As commander of the Apollo 11 mission, Armstrong became the first human to set foot on the moon on July 20, 1969. As he stepped on the dusty surface, Armstrong said: ""That's one small step for (a) man, one giant leap for mankind."
A bit of controversy still surrounds his famous quote. The broadcast did not have the "a" in "one small step for a man..." He and NASA insisted static had obscured the "a," but after repeated playbacks, he admitted he may have dropped the letter.
Repeated attempts have been made using modern acoustic equipment to search for the missing letter, with one Australian scientist claiming to have found it. Armstrong has expressed a preference, however, that written quotations include the "a" in parentheses.
The Apollo 11 astronauts' euphoric moonwalk provided Americans with a sense of achievement in the space race with Cold War foe the Soviet Union and at a time when Washington was engaged in a bloody war with the communists in Vietnam.
Neil Alden Armstrong was 38 years old at the time and even though he had fulfilled one of mankind's age-old quests that placed him at the pinnacle of human achievement, he did not revel in his accomplishment.

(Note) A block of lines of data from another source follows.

theorem State.standbyWord_keeps {z s : State} {aux : Nat} (hz : Keeps z s) :
    Keeps z (State.standbyWord s aux) := by
  unfold State.standbyWord
  try dsimp only
  repeat' first
    | (with_reducible intro _)
    | with_reducible assumption
    | with_reducible apply Keeps.ite
    | with_reducible apply State.startHandover_keeps
    | with_reducible apply State.bump_keeps
    | simp only [Keeps.mk_iff]
    | with_reducible apply KeepsCore.of
    | (split <;> (rename_i hp; have hp := congrArg Prod.fst hp; dsimp only at hp; subst hp))
    | split

theorem State.validWord_keeps {z s : State} {path : Nat} {kind : Nat} {aux : Nat} {epoch : Nat} {fresh : Bool} (hz : Keeps z s) :
    Keeps z (State.validWord s path kind aux epoch fresh) := by
  unfold State.validWord
  try dsimp only
  repeat' first
    | (with_reducible intro _)
    | with_reducible assumption
    | with_reducible apply Keeps.ite
    | with_reducible apply State.wrN_keeps
    | with_reducible apply State.when_keeps
    | with_reducible apply State.agreeRole_keeps
    | with_reducible apply State.standbyWord_keeps
    | with_reducible apply State.giveSeconds_keeps
    | with_reducible apply State.dropFlame_keeps
    | with_reducible apply State.takeFlame_keeps
    | with_reducible apply State.tendTwin_keeps
    | simp only [Keeps.mk_iff]
    | with_reducible apply KeepsCore.of
    | (split <;> (rename_i hp; have hp := congrArg Prod.fst hp; dsimp only at hp; subst hp))
    | split

theorem State.flameWord_keeps {z s : State} {path : Nat} {kind : Nat} {unit : Nat} {aux : Nat} {epoch : Nat} {seq : Nat} (hz : Keeps z s) :
    Keeps z (State.flameWord s path kind unit aux epoch seq) := by
  unfold State.flameWord
  try dsimp only
  repeat' first
    | (with_reducible intro _)
    | with_reducible assumption
    | with_reducible apply Keeps.ite
    | with_reducible apply State.when_keeps
    | with_reducible apply State.decideRole_keeps
    | with_reducible apply State.sameUnit_keeps
    | with_reducible apply State.validWord_keeps
    | simp only [Keeps.mk_iff]
    | with_reducible apply KeepsCore.of
    | (split <;> (rename_i hp; have hp := congrArg Prod.fst hp; dsimp only at hp; subst hp))
    | split

theorem execFlameSetRx_keeps {z s : State} {dt : Nat} {lane : Fin 8} {w : FlameWord} (hz : Keeps z s) :
    KeepsOut z (execFlameSetRx dt lane w s) := by
  unfold execFlameSetRx
  try dsimp only
  repeat' first
    | (with_reducible intro _)
    | with_reducible assumption
    | with_reducible apply KeepsOut.next
    | with_reducible apply KeepsOut.ite
    | with_reducible apply done_keeps
    | with_reducible apply Keeps.ite
    | with_reducible apply State.elapse_keeps
    | with_reducible apply State.flameWord_keeps
    | with_reducible apply done_keeps
    | simp only [Keeps.mk_iff]
    | with_reducible apply KeepsCore.of
    | (split <;> (rename_i hp; have hp := congrArg Prod.fst hp; dsimp only at hp; subst hp))
    | split

theorem execWickWordRx_keeps {z s : State} {dt : Nat} {w : FlameWord} (hz : Keeps z s) :
    KeepsOut z (execWickWordRx dt w s) := by
  unfold execWickWordRx
  try dsimp only
  repeat' first
    | (with_reducible intro _)
    | with_reducible assumption
    | with_reducible apply KeepsOut.next
    | with_reducible apply KeepsOut.ite
    | with_reducible apply done_keeps
    | with_reducible apply Keeps.ite
    | with_reducible apply State.elapse_keeps
    | with_reducible apply State.flameWord_keeps
    | with_reducible apply done_keeps
    | simp only [Keeps.mk_iff]
    | with_reducible apply KeepsCore.of
    | (split <;> (rename_i hp; have hp := congrArg Prod.fst hp; dsimp only at hp; subst hp))
    | split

He even seemed frustrated by the acclaim it brought.
The Apollo 11 moon mission turned out to be Armstrong's last space flight. The next year he was appointed to a desk job, being named NASA's deputy associate administrator for aeronautics in the office of advanced research and technology.

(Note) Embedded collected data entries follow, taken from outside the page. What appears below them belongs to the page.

-- ==== Sys2Proof/Laws/KeepsWork.lean ====
section
/-! SUPPORT. One lemma for each operation of Machine/Work.lean: it keeps what `Keeps` names. -/

namespace Sys2Proof.Machine

set_option linter.all false

theorem State.advance_keeps {z s : State} {d : Desc} (hz : Keeps z s) :
    Keeps z (State.advance s d) := by
  unfold State.advance
  try dsimp only
  repeat' first
    | (with_reducible intro _)
    | with_reducible assumption
    | with_reducible apply Keeps.ite
    | with_reducible apply State.freeDesc_keeps
    | with_reducible apply State.modDesc_keeps
    | with_reducible apply State.setWait_keeps
    | with_reducible apply done_keeps
    | simp only [Keeps.mk_iff]
    | with_reducible apply KeepsCore.of
    | (split <;> (rename_i hp; have hp := congrArg Prod.fst hp; dsimp only at hp; subst hp))
    | split

theorem State.afterWork_keeps {z s : State} {n : Nat} (hz : Keeps z s) :
    Keeps z (State.afterWork s n) := by
  unfold State.afterWork
  try dsimp only
  repeat' first
    | (with_reducible intro _)
    | with_reducible assumption
    | with_reducible apply Keeps.ite
    | with_reducible apply State.closeItems_keeps
    | with_reducible apply State.releaseBuffers_keeps
    | with_reducible apply State.settleChan_keeps
    | with_reducible apply State.pumpTakes_keeps
    | with_reducible apply State.silentReleases_keeps
    | simp only [Keeps.mk_iff]
    | with_reducible apply KeepsCore.of
    | (split <;> (rename_i hp; have hp := congrArg Prod.fst hp; dsimp only at hp; subst hp))
    | split

theorem State.setDone_keeps {z s : State} {n : Nat} {k : Nat} {b : Nat} {st : Nat} (hz : Keeps z s) :
    Keeps z (State.setDone s n k b st) := by
  unfold State.setDone
  try dsimp only
  repeat' first
    | (with_reducible intro _)
    | with_reducible assumption
    | with_reducible apply Keeps.ite
    | with_reducible apply State.modBand_keeps
    | with_reducible apply done_keeps
    | simp only [Keeps.mk_iff]
    | with_reducible apply KeepsCore.of
    | (split <;> (rename_i hp; have hp := congrArg Prod.fst hp; dsimp only at hp; subst hp))
    | split

theorem State.doneAnalysis_keeps {z s : State} {d : Desc} (hz : Keeps z s) :
    Keeps z (State.doneAnalysis s d) := by
  unfold State.doneAnalysis
  try dsimp only
  repeat' first
    | (with_reducible intro _)
    | with_reducible assumption
    | with_reducible apply Keeps.ite
    | with_reducible apply State.modBand_keeps
    | with_reducible apply State.modPic_keeps
    | with_reducible apply State.when_keeps
    | with_reducible apply State.modItem_keeps
    | with_reducible apply done_keeps
    | simp only [Keeps.mk_iff]
    | with_reducible apply KeepsCore.of
    | (split <;> (rename_i hp; have hp := congrArg Prod.fst hp; dsimp only at hp; subst hp))
    | split

theorem State.doneSearch_keeps {z s : State} {d : Desc} (hz : Keeps z s) :
    Keeps z (State.doneSearch s d) := by
  unfold State.doneSearch
  try dsimp only
  repeat' first
    | (with_reducible intro _)
    | with_reducible assumption
    | with_reducible apply Keeps.ite
    | with_reducible apply State.when_keeps
    | with_reducible apply State.modPic_keeps
    | with_reducible apply State.setDone_keeps
    | simp only [Keeps.mk_iff]
    | with_reducible apply KeepsCore.of
    | (split <;> (rename_i hp; have hp := congrArg Prod.fst hp; dsimp only at hp; subst hp))
    | split

theorem State.doneRecon_keeps {z s : State} {e : Nat} {d : Desc} (hz : Keeps z s) :
    Keeps z (State.doneRecon s e d) := by
  unfold State.doneRecon
  try dsimp only
  repeat' first
    | (with_reducible intro _)
    | with_reducible assumption
    | with_reducible apply Keeps.ite
    | with_reducible apply State.openItem_keeps
    | with_reducible apply State.modBand_keeps
    | with_reducible apply State.codeStage_keeps
    | with_reducible apply State.bump64_keeps
    | with_reducible apply State.bump_keeps
    | with_reducible apply done_keeps
    | simp only [Keeps.mk_iff]
    | with_reducible apply KeepsCore.of
    | (split <;> (rename_i hp; have hp := congrArg Prod.fst hp; dsimp only at hp; subst hp))
    | split

theorem State.sendHalo_keeps {z s : State} {d : Desc} {ember : Bool} (hz : Keeps z s) :
    Keeps z (State.sendHalo s d ember) := by
  unfold State.sendHalo
  try dsimp only
  repeat' first
    | (with_reducible intro _)
    | with_reducible assumption
    | with_reducible apply Keeps.ite
    | with_reducible apply State.when_keeps
    | with_reducible apply State.keepHalo_keeps
    | with_reducible apply State.tell_keeps
    | simp only [Keeps.mk_iff]
    | with_reducible apply KeepsCore.of
    | (split <;> (rename_i hp; have hp := congrArg Prod.fst hp; dsimp only at hp; subst hp))
    | split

Armstrong's post-NASA life was a very private one. He took no major role in ceremonies marking the 25th anniversary of the moon landing. "He's a recluse's recluse," said Dave Garrett, a former NASA spokesman.
Hansen said stories of Armstrong dreaming of space exploration as a boy were apocryphal, although he was long dedicated to flight. "His life was about flying. His life was about piloting," Hansen said.
He left the National Aeronautics and Space Administration (NASA) a year after Apollo 11 to become a professor of engineering at the University of Cincinnati.
After his aeronautical career, Armstrong was approached by political groups but unlike former astronauts John Glenn and Harrison Schmitt who became U.S. senators, he declined all offers.
Armstrong made a rare public appearance several years ago when he testified to a congressional hearing against President Barack Obama administration's plans to buy rides from other countries and corporations to ferry U.S. astronauts to and from the International Space Station.
Armstrong also said that returning humans to the moon was not only desirable, but necessary for future exploration -- even though NASA says it is no longer a priority.
He lived in the Cincinnati area with his wife, Carol.
His family expressed hope that young people around the world would be inspired by Armstrong's feat to push boundaries and serve a cause greater than themselves.
"The next time you walk outside on a clear night and see the moon smiling down at you, think of Neil Armstrong and give him a wink," the family said.
Armstrong is survived by his two sons, a stepson and stepdaughter, 10 grandchildren, a brother and a sister, NASA said.